ProbeSetXRef is pretty small, currently @5.6Gb and 48,307,650 rows, so we could decide to add columns to track different mappers. Something funny
select count(LRS) from ProbeSetXRef; +------------+ | count(LRS) | +------------+ | 28335955 | +------------+
half the fields are used.
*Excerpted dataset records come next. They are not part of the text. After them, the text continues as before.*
-- ==== Sys2Proof/Machine/Step.lean ====
section
/-! DEFINITION. One step of the machine (70_reset_and_hazards.md R204), and the word placed where it is fetched. -/

namespace Sys2Proof.Machine

/-- The step function, whole (70_reset_and_hazards.md R204), testing in the order of 60_exceptions.md R187:
the end of the run, then the fetch, then the decoding, then the instruction's own tests. -/
def step (s : State) : Host.Outcome State Fault Refusal :=
  if s.pc = s.endPc then .refused .endedNormally
  else
    match s.fetch with
    | .error f => .fault f
    | .ok inst =>
      match decode inst with
      | .error _ => .fault (.illegalInstruction inst)
      | .ok i => exec i s

/-- `s` with the word whose bits are `w` where the next step fetches its instruction: the host's load of a
program (entry 1). -/
def State.withFetchWord (s : State) (nbits w : Nat) : State := s.placeWord (tableWord nbits w)

end Sys2Proof.Machine
end

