-- ==== Sys2Proof/Laws/Run.lean ====
section
/-! SUPPORT. How a run goes on from its first step. -/

namespace Sys2Proof.Machine

theorem runFor_zero (s : State) : runFor 0 s = .next s := rfl

theorem core_run_succ (M : Host.Core) (n : Nat) (s : M.State) :
    M.run (n + 1) s = match M.step s with
      | .next t => M.run n t
      | .fault f => .fault f
      | .refused q => .refused q := rfl

theorem runFor_succ_next {s t : State} (n : Nat) (h : step s = .next t) : runFor (n + 1) s = runFor n t := by
  have h' : core.step s = .next t := h
  exact (core_run_succ core n s).trans (by rw [h']; rfl)

theorem runFor_succ_fault {s : State} {f : Fault} (n : Nat) (h : step s = .fault f) : runFor (n + 1) s = .fault f := by
  have h' : core.step s = .fault f := h
  exact (core_run_succ core n s).trans (by rw [h']; rfl)

theorem runFor_succ_refused {s : State} {q : Refusal} (n : Nat) (h : step s = .refused q) :
    runFor (n + 1) s = .refused q := by
  have h' : core.step s = .refused q := h
  exact (core_run_succ core n s).trans (by rw [h']; rfl)

end Sys2Proof.Machine
end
What to think of
MariaDB [db_webqtl]> select * from ProbeSetXRef where LRS=0 limit 5; +------------------+------------+----------+-----------+---------+------------+------+------+----------------+------+--------+----------+------+ | ProbeSetFreezeId | ProbeSetId | DataId | Locus_old | LRS_old | pValue_old | mean | se | Locus | LRS | pValue | additive | h2 | +------------------+------------+----------+-----------+---------+------------+------+------+----------------+------+--------+----------+------+ | 589 | 8599010 | 70606737 | NULL | NULL | NULL | 0 | NULL | rsm10000000001 | 0 | NULL | 0 | NULL | | 589 | 8593710 | 70606738 | NULL | NULL | NULL | 0 | NULL | rsm10000000001 | 0 | NULL | 0 | NULL | | 589 | 8607637 | 70606739 | NULL | NULL | NULL | 0 | NULL | rsm10000000001 | 0 | NULL | 0 | NULL | | 589 | 8594490 | 70606740 | NULL | NULL | NULL | 0 | NULL | rsm10000000001 | 0 | NULL | 0 | NULL | | 589 | 8591994 | 70606741 | NULL | NULL | NULL | 0 | NULL | rsm10000000001 | 0 | NULL | 0 | NULL | +------------------+------------+----------+-----------+---------+------------+------+------+----------------+------+--------+----------+------+
MariaDB [db_webqtl]> select count(*) from ProbeSetXRef where LRS=0 and Locus="rsm10000000001"; +----------+ | count(*) | +----------+ | 291447 | +----------+
There is obviously more. I think this table can use some cleaning up?
A good dataset to take apart is
http://genenetwork.org/show_trait?trait_id=1436869_at&dataset=HC_M2_0606_P
because it has 71 BXD samples and 32 other samples.